Turisas-yes she will still be entitled to her pension payments- she will need to make arrangements to have them transferred , by the normal financial transaction route (forex etc).

Good advice Adam...just wondering if you have an idea of the newer processing times for each of the Parent visas? they definitely seem to be speeding up on them which is good news


----------



## Adam Grey (Nov 8, 2013)

shingle said:


> Good advice Adam...just wondering if you have an idea of the newer processing times for each of the Parent visas? they definitely seem to be speeding up on them which is good news


Sorry, all the recent applications I've seen have been the Contributory versions so I can't comment on the others. Personally I think the DIBP just really want that 2nd stage VAC as soon as possible for their budget!


----------



## Turisas (Nov 12, 2013)

Hi Adam,

Thank you for your response. 

You mentioned "he still needs to be the parent of a settled Australian Citizen/PR and meet the Balance Of Family test." and got a bit confused by that. Can you clarify that my mother in law is eligible as I am indeed an Australian citizen and my wife is here on a 820 visa (not that it matters). 

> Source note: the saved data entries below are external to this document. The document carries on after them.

-- ==== Sys2Proof/Machine/Charge.lean ====
section
/-! DEFINITION. The power path, the charger, the ACC boost, the button and the ship request (R312–R335). -/

namespace Sys2Proof.Machine

namespace Dev

/-- Is a bit of `CHG_FAULT` set that forbids discharge (R323, R20)? -/
def dischForbidden (d : Dev) : Bool := decide (fieldAt (d.num K.CHG_FAULT) 7 3 ≠ 0)

/-- Is a bit of `CHG_FAULT` set that forbids charge (R323)? -/
def chargeForbidden (d : Dev) : Bool := decide (fieldAt (d.num K.CHG_FAULT) 10 6 ≠ 0)

/-- The latest BAT value, mV. -/
def batMv (d : Dev) : Int := d.num K.BAT_VOLTAGE

/-- The latest VIN value, mV (R46). -/
def vinMv (d : Dev) : Int := d.num (K.HK_RAW 0) * 5

/-- The hotter die sensor, LSB 0.0625 °C. -/
def dieMax (d : Dev) : Int := max (d.num (K.DIE_TEMP 0)) (d.num (K.DIE_TEMP 1))

/-- The regulation voltage in force (R318). -/
def vReg (d : Dev) : Int := d.num K.CHG_VREG - (if d.num K.TS_ZONE = 3 then d.num K.CHG_VWARM_DELTA else 0)

/-- Enter a charger state (R319, R332); PRECHARGE entered from anything but PAUSED restarts its timer (R320). -/
def chgEnter (d : Dev) (s : ChgState) : Dev :=
  let from_ := d.chg.st
  if from_ = s then d
  else
    ({ d with
      chg := { d.chg with
        st := s, preNs := if s = ChgState.precharge ∧ from_ ≠ ChgState.paused then 0 else d.chg.preNs } }).cause 91 (0x10 + s.code)

/-- Reset the safety timer (R320). -/
def safetyZero (d : Dev) : Dev := ({ d with chg := { d.chg with safeNs := 0 } }).setNum K.CHG_TIMER 0

/-- The charge phase that BAT calls for (R319). -/
def chgPhase (d : Dev) : ChgState := if d.batMv < d.num K.CHG_VPRE then .precharge else .cc

/-- Pause causes of the charge phases (R319). -/
def zonePause (d : Dev) : Bool := decide (d.num K.TS_ZONE = 0) || decide (d.num K.TS_ZONE = 4)

/-- One evaluation of the charger machine but for removal (R319): `CHG_EN`, then faults, then pauses, then the others. Leaving
DISABLED resets the safety timer where `CHG_EN` was 0 before, not after a reset (R320). While the supervisor is absent the charger
stays where it is, but a fault that forbids charge blocks it (R22) and a hand-over stops it (R315). Notes, logs 59 and 66. -/
def chgEval (d : Dev) : Dev :=
  let st := d.chg.st
  let input := decide (d.path.st ≠ .onInput)
  let phase := st = .precharge ∨ st = .cc ∨ st = .cv ∨ st = .done
  if !d.supRuns then
    if st ≠ .disabled ∧ d.chargeForbidden = true then d.chgEnter .blocked
    else if phase ∧ input = true then
      ({ d with chg := { d.chg with left := st, pauseTemp := d.zonePause, pauseInput := input } }).chgEnter .paused
    else d
  else if d.num K.CHG_EN = 0 then ({ d with chg := { d.chg with enOff := true } }).chgEnter .disabled
  else if st = .disabled then
    if d.boot.rank ≥ 2 then
      let d1 := { d with chg := { d.chg with enOff := false } }
      (if d.chg.enOff then d1.safetyZero else d1).chgEnter .waitBattery
    else d
  else if st ≠ .blocked ∧ d.chargeForbidden = true then d.chgEnter .blocked
  else if st = .blocked then (if d.chargeForbidden then d else d.chgEnter .waitBattery)
  else if phase ∧ (d.zonePause || input) = true then
    ({ d with chg := { d.chg with left := st, pauseTemp := d.zonePause, pauseInput := input } }).chgEnter .paused
  else if st = .paused then
    if d.zonePause || input then { d with chg := { d.chg with pauseTemp := d.zonePause, pauseInput := input } }
    else
      let d1 := { d with chg := { d.chg with pauseTemp := false, pauseInput := false } }
      if d.chg.left = .done then d1.chgEnter .done else d1.chgEnter d1.chgPhase
  else if st = .waitBattery ∧ d.chg.judged = true ∧ d.chg.absent = false ∧ input = false then d.chgEnter d.chgPhase
  else d

/-- A fault bit latches (R323). -/
def chgLatch (d : Dev) (b : Nat) : Dev :=
  if d.bit K.CHG_FAULT b then d else ((d.putBit K.CHG_FAULT b true).cause 92 (0x20 + b)).chgEval

/-- The battery switch of a forbidden discharge (R323): held open in ON_INPUT, opened after the record in ON_BATTERY. -/
def dischOpen (d : Dev) : Dev :=
  if d.path.st = .onInput then { d with path := { d.path with open_ := true } }
  else { d with path := { d.path with openDue := true } }

/-- The battery switch returns to ideal-diode mode where nothing holds it open (R323–R325). -/
def switchClose (d : Dev) : Dev :=
  if d.dischForbidden || d.chg.absent then d else { d with path := { d.path with open_ := false, openDue := false } }

/-- The power path leaves ON_INPUT (R315, R20, R190). -/
def handover (d : Dev) : Dev :=
  if d.path.st = .onInput then
    let keep := !d.chg.absent && !d.dischForbidden
    let d1 := { d with
      path := { d.path with st := .handover },
      load := { d.load with pfw := true },
      seqr := { d.seqr with reqPath := some keep } }
    (((d1.cause 90 0x02).bump K.HANDOVER_COUNT 32)).chgEval
  else d

/-- One VIN conversion (R46, R190, R314, R315). -/
def vinConversion (d : Dev) (code : Int) : Dev :=
  let mv := code * 5
  let th := d.num K.VIN_VALID_TH
  let hi := if mv ≥ th then d.path.hiRun + 1 else 0
  let lo := if mv < th - d.num K.VIN_VALID_HYST then d.path.loRun + 1 else 0
  let pf := if mv < d.num K.PFW_VIN_TH then d.path.pfwRun + 1 else 0
  let d1 := (d.setNum K.VIN_VALUE (roundDiv (code * 32768) 100))
  let d2 := { d1 with path := { d1.path with hiRun := min hi 2, loRun := min lo 2, pfwRun := min pf 2 } }
  let d2a := { d2 with load := { d2.load with pfwOk := d2.load.pfwOk && decide (mv ≥ d.num K.PFW_VIN_TH + d.num K.PFW_HYST) } }
  let d3 := if pf ≥ 2 then { d2a with load := { d2a.load with pfwVin := true, pfw := true } } else d2a
  if hi ≥ 2 ∧ d3.path.valid = false then ({ d3 with path := { d3.path with valid := true, validNs := 0 } }).cause 90 0x04
  else if lo ≥ 2 ∧ d3.path.valid = true then
    (({ d3 with path := { d3.path with valid := false, validNs := 0 } }).cause 90 0x05).handover
  else d3

/-- Is TS biased (R322)? -/
def tsBiased (d : Dev) : Bool := !(decide (d.power = .dome) || decide (d.power = .ship) || decide (d.boot = .held))

/-- The plain zone of a ratio (R322). -/
def zoneOf (d : Dev) (r : Int) : Nat :=
  if r > d.num (K.TS_TH 0) then 0 else if r > d.num (K.TS_TH 1) then 1 else if r > d.num (K.TS_TH 2) then 2
  else if r > d.num (K.TS_TH 3) then 3 else 4

/-- One TS conversion (R322, R323): the zones it calls for, with hysteresis toward cooler ones, and the runs. A ratio above 95.00 %
calls for no zone. -/
def tsConversion (d : Dev) (r : Int) : Dev :=
  let zones := (d.zoneOf r, d.zoneOf (r - d.num K.TS_HYST))
  let d1 := d.setNum K.TS_RATIO (clampI 0 65535 r)
  { d1 with
    chg := { d1.chg with
      tsRun := if r > 9500 then [] else zones :: d.chg.tsRun.take 2
      shortRun := if r < 100 then min 3 (d.chg.shortRun + 1) else 0,
      hotRun := if r ≤ d.num K.TS_DISCH_HOT then min 3 (d.chg.hotRun + 1) else 0 } }

/-- The zone that the last three TS conversions call for (R322): the warmest whose boundary all three have reached, or the coolest
whose boundary all three have left by `TS_HYST`; else the present one. -/
def zoneDue (d : Dev) : Nat :=
  let z := d.nat K.TS_ZONE
  if d.chg.tsRun.length < 3 then z
  else
    let warm := (d.chg.tsRun.map (·.1)).foldl min 4
    let cool := (d.chg.tsRun.map (·.2)).foldl max 0
    if warm > z then warm else min z cool

/-- TS_ZONE_CHANGE (R322, R22). -/
def tsZone (d : Dev) (z : Nat) : Dev :=
  if d.supRuns = true ∧ d.zoneDue = z ∧ d.nat K.TS_ZONE ≠ z then ((d.setNum K.TS_ZONE z).cause 94 (0x01 + z)).chgEval else d

/-- TS_SHORT (R323). -/
def tsShort (d : Dev) : Dev := if d.chg.shortRun ≥ 3 then d.chgLatch 12 else d

/-- DISCH_HOT (R323). -/
def dischHot (d : Dev) : Dev := if d.chg.hotRun ≥ 3 ∧ d.bit K.CHG_FAULT 8 = false then (d.chgLatch 8).dischOpen else d

/-- BAT_UV (R323): judged on the latest BAT value. Notes, log 66. -/
def batUv (d : Dev) : Dev :=
  if d.bit K.CHG_FAULT 7 = false ∧ d.batMv < d.num K.BAT_CUTOFF then (d.chgLatch 7).dischOpen else d

/-- DISCH_OC (R313). -/
def dischOc (d : Dev) : Dev := ({ d with path := { d.path with open_ := true } }).chgLatch 9

/-- BAT_OV (R323): judged on the latest BAT value. Notes, log 66. -/
def batOv (d : Dev) : Dev :=
  if (d.chg.st = .precharge ∨ d.chg.st = .cc ∨ d.chg.st = .cv) ∧ d.chg.absent = false ∧ d.batMv > d.vReg + 100 then d.chgLatch 15
  else d

/-- VIN_OV (R323): the bit stops the input converter at once (`convOn`). -/
def vinOv (d : Dev) : Dev := if d.vinMv > 17500 then d.chgLatch 11 else d

/-- CHG_THERMAL (R323, R493). -/
def chgThermal (d : Dev) : Dev := if d.die.run150 ≥ 3 then d.chgLatch 10 else d

/-- Does the input converter run (R312)? Not in SHIP, where only the detectors are powered (R331), nor while `vin_ov` stands
(R323). -/
def convOn (d : Dev) : Bool := d.path.vinHigh && decide (d.power ≠ .ship) && !d.bit K.CHG_FAULT 11

/-- INPUT_CONVERTER_START (R312): VIN has risen to 4.60 V. -/
def convStart (d : Dev) : Dev := { d with path := { d.path with vinHigh := true } }

/-- INPUT_CONVERTER_STOP (R312): VIN has fallen below 4.40 V. -/
def convStop (d : Dev) : Dev := { d with path := { d.path with vinHigh := false } }

/-- CHG_PRECHARGE_DONE (R319, R22): judged on the latest BAT value. Notes, log 66. -/
def chgPrechargeDone (d : Dev) : Dev :=
  if d.chg.st = .precharge ∧ d.supRuns = true ∧ d.batMv ≥ d.num K.CHG_VPRE + 100 then d.chgEnter .cc else d
/-- CHG_CV_ENTRY (R319, R22): judged on the latest BAT value. Notes, log 66. -/
def chgCvEntry (d : Dev) : Dev := if d.chg.st = .cc ∧ d.supRuns = true ∧ d.batMv ≥ d.vReg then d.chgEnter .cv else d
/-- CHG_TERMINATION (R319, R22): judged on the latest battery current. Notes, log 66. -/
def chgTermination (d : Dev) : Dev :=
  if d.chg.st = .cv ∧ d.supRuns = true ∧ d.num K.BAT_CURRENT < d.num K.CHG_ITERM then d.chgEnter .done else d
/-- CHG_PRE_TIMEOUT (R319). -/
def chgPreTimeout (d : Dev) : Dev :=
  if d.chg.st = .precharge ∧ (d.chg.preNs : Int) ≥ d.num K.CHG_PRE_TIME * 60000000000 then d.chgLatch 13 else d
/-- CHG_SAFETY_TIMEOUT (R319, R320). -/
def chgSafetyTimeout (d : Dev) : Dev :=
  if (d.chg.st = .cc ∨ d.chg.st = .cv) ∧ d.num K.CHG_TIMER ≥ d.num K.CHG_SAFETY_TIME * 3600 then d.chgLatch 14 else d
/-- CHG_RECHARGE (R319, R22): judged on the latest BAT value. Notes, log 66. -/
def chgRecharge (d : Dev) : Dev :=
  if d.chg.st = .done ∧ d.supRuns = true ∧ d.batMv < d.vReg - d.num K.CHG_RECHG_DELTA then d.safetyZero.chgEnter d.chgPhase else d

/-- Has the condition of a latched fault ended at a read (R323)? -/
def chgEnded (d : Dev) (b : Nat) : Bool :=
  match b with
  | 15 => decide (d.batMv ≤ d.vReg)
  | 14 => true
  | 13 => true
  | 12 => decide (d.num K.TS_RATIO > 200)
  | 11 => decide (d.vinMv < 17000)
  | 10 => decide (d.dieMax < 2080)
  | 9 => d.path.valid
  | 8 => decide (d.num K.TS_RATIO > d.num K.TS_DISCH_HOT + d.num K.TS_HYST)
  | 7 => decide (d.batMv ≥ d.num K.BAT_CUTOFF + 200)
  | _ => true

/-- A read of `CHG_FAULT` clears each bit whose condition has ended (R323, R320). -/
def chgFaultClear (d : Dev) : Dev :=
  let was14 := d.bit K.CHG_FAULT 14
  let d1 := [15, 14, 13, 12, 11, 10, 9, 8, 7].foldl (fun d b => if d.chgEnded b then d.putBit K.CHG_FAULT b false else d) d
  let d2 := if was14 then d1.safetyZero else d1
  if fieldAt (d.num K.CHG_FAULT) 7 3 ≠ 0 then d2.switchClose else d2

/-- BATTERY_REMOVAL (R324, R325). -/
def batteryRemoval (d : Dev) (byBat : Bool) : Dev :=
  if d.chg.absent || (byBat && decide (d.chg.st ≠ .cv)) || !d.tsBiased then d
  else
    let d1 := { d with
      path := { d.path with open_ := true },
      chg := { d.chg with absent := true, presTest := true, judged := false, preNs := 0 } }
    let d2 := ((d1.safetyZero.cause 93 (if byBat then 0x02 else 0x01)).cause 93 0x03).bump K.BAT_REMOVE_COUNT 16
    if d2.chg.st = .disabled then d2 else d2.chgEnter .waitBattery

/-- The two conditions of presence (R325): the thermistor and the cell. -/
def cellSeen (d : Dev) : Bool :=
  decide (200 ≤ d.num K.TS_RATIO) && decide (d.num K.TS_RATIO ≤ 9500 - d.num K.TS_HYST) && decide (d.batMv ≥ 2000)

/-- BATTERY_PRESENT (R325): judged on the latest TS and BAT values, while TS is biased. Notes, log 66. -/
def batteryPresent (d : Dev) : Dev :=
  if d.tsBiased && d.cellSeen then
    let was := d.chg.absent
    let d1 := { d with chg := { d.chg with absent := false, presTest := false, judged := true } }
    if was then ((d1.cause 93 0x04).switchClose).chgEval else d1.chgEval
  else d

/-- Do the conditions of the ACC boost hold (R327)? -/
def accWanted (d : Dev) : Bool :=
  decide (d.num K.ACC_MODE = 1) && (d.ticking || decide (d.power = .keep)) && decide (d.boot.rank ≥ 1) && !d.dischForbidden &&
    (decide (d.path.st ≠ .onBattery) || decide (d.batMv ≥ d.num K.ACC_BAT_MIN))

/-- The ACC boost follows its conditions (R327, R332). -/
def accEval (d : Dev) : Dev :=
  let low := decide (d.path.st = .onBattery) && decide (d.batMv < d.num K.ACC_BAT_MIN)
  let d1 := { d with boost := { d.boost with batLow := low } }
  if d1.accWanted && !d1.boost.on && !d1.boost.retrying && !d1.boost.latched then
    ({ d1 with boost := { d1.boost with on := true, onNs := 0 } }).cause 95 0x01
  else if !d1.accWanted && d1.boost.on then
    ({ d1 with boost := { d1.boost with on := false, ilim := false } }).cause 95 (if low then 0x05 else 0x02)
  else d1

/-- The boost goes off with its state, at an entry to DOME or SHIP (R317, R327, R330). -/
def accOff (d : Dev) : Dev := { d.causeIf d.boost.on 95 0x02 with boost := {} }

The Partner Migration booklet defines the relationship requirement as "An applicant for any parent visa must be a parent or a step-parent of a settled Australian Citizen, Australian permanent resident or eligible New Zealand citizen".

My wife is an only child so no issues regarding the Balance of Family.

Cheers for the heads up regarding the need to have the funds ready for the second VAC.


----------



## Turisas (Nov 12, 2013)

Shingle thanks for clarifying pension and transfer psrt .


----------



## CollegeGirl (Nov 10, 2012)

Turisas said:


> Hi Adam,
> 
> Thank you for your response.
> 
> ...


Turisas, your mother in law is not a parent of an Australian Permanent Resident or Citizen yet. You can't sponsor her until your wife goes from 820 to 801 (801 is Permanent Residency), which will be two years after your wife applied for her 820.


----------



## Adam Grey (Nov 8, 2013)

Hi Turisas,

"Step-Parent" would be in relation to her spouse/partner's children. 

As CollegeGirl states she would not be eligible until your wife becomes a PR. Your wife would also need to be 'settled' in Australia (generally taken as having legally lived in Australia for at least 2 years, but there's various other aspects that can shorten the period)


----------



## Turisas (Nov 12, 2013)

Ah you guys are right, I've confused step with in-law! Glad you guys caught this before I sent the application off. Will review the situation when my wife becomes a PR.

Thanks again for the help.


----------



## Adam Grey (Nov 8, 2013)

It's easily done because it's really not the clearest criteria, catches out quite a few people.

Good luck with the future application,


----------